--- START ---

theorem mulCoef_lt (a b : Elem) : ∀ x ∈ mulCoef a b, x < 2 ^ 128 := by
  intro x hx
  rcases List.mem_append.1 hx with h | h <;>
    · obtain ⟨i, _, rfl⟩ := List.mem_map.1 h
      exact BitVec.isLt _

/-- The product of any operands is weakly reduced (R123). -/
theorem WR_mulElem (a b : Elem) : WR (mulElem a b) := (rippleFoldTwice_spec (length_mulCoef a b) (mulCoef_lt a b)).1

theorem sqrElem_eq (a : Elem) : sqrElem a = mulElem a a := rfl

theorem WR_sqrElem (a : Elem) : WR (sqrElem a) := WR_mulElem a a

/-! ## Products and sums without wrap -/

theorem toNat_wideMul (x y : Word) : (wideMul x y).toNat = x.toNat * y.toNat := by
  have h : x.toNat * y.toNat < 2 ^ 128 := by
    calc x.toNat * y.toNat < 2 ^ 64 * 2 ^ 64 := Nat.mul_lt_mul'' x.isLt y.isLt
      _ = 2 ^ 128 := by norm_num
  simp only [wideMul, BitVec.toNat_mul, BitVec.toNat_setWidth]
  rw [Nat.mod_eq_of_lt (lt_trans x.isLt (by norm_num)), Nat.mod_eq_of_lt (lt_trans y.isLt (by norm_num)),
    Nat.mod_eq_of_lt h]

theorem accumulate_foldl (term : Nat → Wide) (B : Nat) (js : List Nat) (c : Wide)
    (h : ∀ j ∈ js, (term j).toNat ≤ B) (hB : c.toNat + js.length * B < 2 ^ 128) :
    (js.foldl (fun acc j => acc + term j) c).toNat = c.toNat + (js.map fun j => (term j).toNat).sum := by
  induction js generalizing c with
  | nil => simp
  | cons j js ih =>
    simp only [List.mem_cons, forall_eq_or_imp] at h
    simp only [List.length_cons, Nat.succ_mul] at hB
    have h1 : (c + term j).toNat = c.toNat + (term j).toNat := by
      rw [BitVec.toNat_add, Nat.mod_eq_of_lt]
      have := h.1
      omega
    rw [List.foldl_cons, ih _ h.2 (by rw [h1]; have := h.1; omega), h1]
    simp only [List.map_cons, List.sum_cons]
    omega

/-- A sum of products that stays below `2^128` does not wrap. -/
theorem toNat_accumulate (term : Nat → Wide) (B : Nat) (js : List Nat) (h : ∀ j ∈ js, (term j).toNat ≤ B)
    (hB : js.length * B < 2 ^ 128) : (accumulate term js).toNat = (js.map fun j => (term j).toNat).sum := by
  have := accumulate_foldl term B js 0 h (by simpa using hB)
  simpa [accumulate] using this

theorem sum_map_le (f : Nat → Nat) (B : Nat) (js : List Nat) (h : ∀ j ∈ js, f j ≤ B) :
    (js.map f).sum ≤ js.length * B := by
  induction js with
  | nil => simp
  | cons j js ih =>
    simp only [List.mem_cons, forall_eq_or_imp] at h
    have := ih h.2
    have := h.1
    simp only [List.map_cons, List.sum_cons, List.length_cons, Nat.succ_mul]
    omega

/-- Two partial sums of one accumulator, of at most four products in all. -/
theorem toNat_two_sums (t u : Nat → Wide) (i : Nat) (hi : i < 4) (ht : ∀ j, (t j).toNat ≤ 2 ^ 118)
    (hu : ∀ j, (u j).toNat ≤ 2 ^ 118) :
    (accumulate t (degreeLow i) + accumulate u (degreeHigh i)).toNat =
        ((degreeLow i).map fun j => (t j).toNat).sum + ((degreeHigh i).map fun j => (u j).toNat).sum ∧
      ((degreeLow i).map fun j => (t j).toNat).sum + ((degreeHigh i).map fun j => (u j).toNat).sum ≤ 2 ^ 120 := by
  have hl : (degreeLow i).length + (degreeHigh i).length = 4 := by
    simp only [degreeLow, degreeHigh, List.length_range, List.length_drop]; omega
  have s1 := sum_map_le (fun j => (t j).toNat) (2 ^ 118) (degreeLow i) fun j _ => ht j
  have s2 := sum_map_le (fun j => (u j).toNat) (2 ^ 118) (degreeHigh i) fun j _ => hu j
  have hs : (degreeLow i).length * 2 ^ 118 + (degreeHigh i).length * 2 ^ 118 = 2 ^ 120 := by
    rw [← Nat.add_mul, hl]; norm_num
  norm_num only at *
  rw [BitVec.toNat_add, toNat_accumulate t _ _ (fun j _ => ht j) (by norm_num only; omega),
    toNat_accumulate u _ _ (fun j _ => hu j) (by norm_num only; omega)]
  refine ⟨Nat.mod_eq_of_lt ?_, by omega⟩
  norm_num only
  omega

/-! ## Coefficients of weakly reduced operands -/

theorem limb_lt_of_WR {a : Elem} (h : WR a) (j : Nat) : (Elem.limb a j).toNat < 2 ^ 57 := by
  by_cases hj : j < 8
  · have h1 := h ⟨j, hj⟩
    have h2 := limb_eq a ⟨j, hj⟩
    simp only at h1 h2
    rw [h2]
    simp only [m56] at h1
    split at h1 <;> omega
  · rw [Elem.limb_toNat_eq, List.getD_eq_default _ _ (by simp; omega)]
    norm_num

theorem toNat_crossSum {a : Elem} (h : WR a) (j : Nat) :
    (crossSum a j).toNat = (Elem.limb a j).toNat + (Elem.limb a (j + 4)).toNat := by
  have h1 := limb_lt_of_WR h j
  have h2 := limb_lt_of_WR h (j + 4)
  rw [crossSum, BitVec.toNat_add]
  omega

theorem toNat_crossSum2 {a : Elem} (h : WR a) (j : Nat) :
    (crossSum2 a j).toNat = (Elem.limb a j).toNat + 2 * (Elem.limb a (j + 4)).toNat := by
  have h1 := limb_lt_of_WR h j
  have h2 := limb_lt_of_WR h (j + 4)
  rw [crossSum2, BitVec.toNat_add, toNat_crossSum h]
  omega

--- END ---
--- START ---

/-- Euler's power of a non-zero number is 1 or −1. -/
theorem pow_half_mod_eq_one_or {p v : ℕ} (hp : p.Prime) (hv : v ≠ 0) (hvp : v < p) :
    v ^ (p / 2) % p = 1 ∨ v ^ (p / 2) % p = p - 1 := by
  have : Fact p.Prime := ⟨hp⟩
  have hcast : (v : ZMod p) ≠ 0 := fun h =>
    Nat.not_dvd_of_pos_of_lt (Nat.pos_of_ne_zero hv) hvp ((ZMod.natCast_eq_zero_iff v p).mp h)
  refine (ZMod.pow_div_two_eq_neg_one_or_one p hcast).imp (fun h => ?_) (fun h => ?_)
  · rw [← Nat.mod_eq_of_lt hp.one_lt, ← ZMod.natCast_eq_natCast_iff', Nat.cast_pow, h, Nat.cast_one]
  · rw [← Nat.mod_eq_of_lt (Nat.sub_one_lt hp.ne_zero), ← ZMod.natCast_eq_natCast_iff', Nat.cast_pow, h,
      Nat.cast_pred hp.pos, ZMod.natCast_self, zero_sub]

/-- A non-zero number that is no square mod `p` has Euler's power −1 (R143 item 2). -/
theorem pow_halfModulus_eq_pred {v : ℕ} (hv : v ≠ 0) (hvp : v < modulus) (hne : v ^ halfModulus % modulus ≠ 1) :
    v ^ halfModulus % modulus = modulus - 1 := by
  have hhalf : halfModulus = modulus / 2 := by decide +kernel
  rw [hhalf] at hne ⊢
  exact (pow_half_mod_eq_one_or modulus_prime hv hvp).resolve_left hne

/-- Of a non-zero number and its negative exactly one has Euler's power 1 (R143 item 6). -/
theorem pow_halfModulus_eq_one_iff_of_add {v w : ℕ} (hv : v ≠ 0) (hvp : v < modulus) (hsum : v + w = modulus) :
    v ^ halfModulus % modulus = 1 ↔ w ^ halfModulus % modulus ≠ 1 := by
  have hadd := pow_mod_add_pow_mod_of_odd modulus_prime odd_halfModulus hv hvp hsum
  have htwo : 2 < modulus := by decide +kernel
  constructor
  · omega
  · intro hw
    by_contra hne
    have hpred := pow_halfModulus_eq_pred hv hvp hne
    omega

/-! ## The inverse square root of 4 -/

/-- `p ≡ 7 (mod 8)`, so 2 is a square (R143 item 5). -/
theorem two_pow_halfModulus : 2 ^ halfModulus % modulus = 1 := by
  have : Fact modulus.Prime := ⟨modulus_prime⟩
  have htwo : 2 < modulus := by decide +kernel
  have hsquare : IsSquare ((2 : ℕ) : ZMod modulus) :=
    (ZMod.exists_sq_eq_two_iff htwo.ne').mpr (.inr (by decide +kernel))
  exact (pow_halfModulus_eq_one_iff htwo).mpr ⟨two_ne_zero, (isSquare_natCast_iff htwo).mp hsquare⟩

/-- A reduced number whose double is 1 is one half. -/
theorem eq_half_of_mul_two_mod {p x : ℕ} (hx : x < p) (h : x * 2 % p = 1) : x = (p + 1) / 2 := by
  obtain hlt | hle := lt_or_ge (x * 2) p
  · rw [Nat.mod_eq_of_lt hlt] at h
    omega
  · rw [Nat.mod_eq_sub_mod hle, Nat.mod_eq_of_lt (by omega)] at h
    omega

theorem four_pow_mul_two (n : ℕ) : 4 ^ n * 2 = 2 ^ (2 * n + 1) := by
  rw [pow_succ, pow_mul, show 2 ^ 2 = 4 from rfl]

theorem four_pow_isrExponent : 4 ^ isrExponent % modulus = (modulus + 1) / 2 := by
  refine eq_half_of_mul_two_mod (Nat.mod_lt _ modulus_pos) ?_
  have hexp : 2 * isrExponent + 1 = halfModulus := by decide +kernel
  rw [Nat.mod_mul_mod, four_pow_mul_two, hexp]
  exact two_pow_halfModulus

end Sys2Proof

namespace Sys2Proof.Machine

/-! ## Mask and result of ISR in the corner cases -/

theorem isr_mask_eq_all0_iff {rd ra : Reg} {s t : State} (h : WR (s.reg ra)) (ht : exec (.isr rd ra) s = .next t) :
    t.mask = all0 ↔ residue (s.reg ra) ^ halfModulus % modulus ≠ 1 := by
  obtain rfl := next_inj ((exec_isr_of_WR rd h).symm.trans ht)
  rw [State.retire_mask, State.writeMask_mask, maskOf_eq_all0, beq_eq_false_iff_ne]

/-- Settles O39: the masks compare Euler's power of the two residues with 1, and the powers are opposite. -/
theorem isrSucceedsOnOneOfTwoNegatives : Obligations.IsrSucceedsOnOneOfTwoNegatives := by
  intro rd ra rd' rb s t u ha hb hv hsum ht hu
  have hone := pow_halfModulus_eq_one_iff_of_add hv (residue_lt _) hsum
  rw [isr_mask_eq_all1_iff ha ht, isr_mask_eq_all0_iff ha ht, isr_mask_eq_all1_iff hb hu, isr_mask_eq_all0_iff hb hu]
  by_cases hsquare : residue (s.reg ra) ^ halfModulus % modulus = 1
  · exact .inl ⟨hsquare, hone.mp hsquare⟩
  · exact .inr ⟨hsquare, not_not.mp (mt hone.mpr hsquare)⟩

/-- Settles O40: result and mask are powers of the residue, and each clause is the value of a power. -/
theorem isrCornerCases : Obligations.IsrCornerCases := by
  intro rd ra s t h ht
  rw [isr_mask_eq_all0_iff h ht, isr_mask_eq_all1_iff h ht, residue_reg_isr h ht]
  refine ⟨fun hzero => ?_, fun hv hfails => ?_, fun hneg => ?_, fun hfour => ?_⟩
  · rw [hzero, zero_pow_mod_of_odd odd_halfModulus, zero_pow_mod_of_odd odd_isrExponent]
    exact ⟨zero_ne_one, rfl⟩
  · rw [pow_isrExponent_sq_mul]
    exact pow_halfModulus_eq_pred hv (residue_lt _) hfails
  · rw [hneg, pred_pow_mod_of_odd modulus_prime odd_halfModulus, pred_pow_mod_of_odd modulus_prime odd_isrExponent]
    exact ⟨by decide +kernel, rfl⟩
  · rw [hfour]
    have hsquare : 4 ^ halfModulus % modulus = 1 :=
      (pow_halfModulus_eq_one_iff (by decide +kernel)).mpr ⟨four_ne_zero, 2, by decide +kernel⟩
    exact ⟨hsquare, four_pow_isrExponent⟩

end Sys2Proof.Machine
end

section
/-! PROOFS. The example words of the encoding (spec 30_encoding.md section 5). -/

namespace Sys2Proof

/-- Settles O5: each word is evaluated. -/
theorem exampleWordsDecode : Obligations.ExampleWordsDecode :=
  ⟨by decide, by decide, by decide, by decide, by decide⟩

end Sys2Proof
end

--- END ---

## [What the task asks]
Read the listing. Report every line that includes the word "hexp".

## [Reply]
  have hexp : 2 * isrExponent + 1 = halfModulus := by decide +kernel
  rw [Nat.mod_mul_mod, four_pow_mul_two, hexp]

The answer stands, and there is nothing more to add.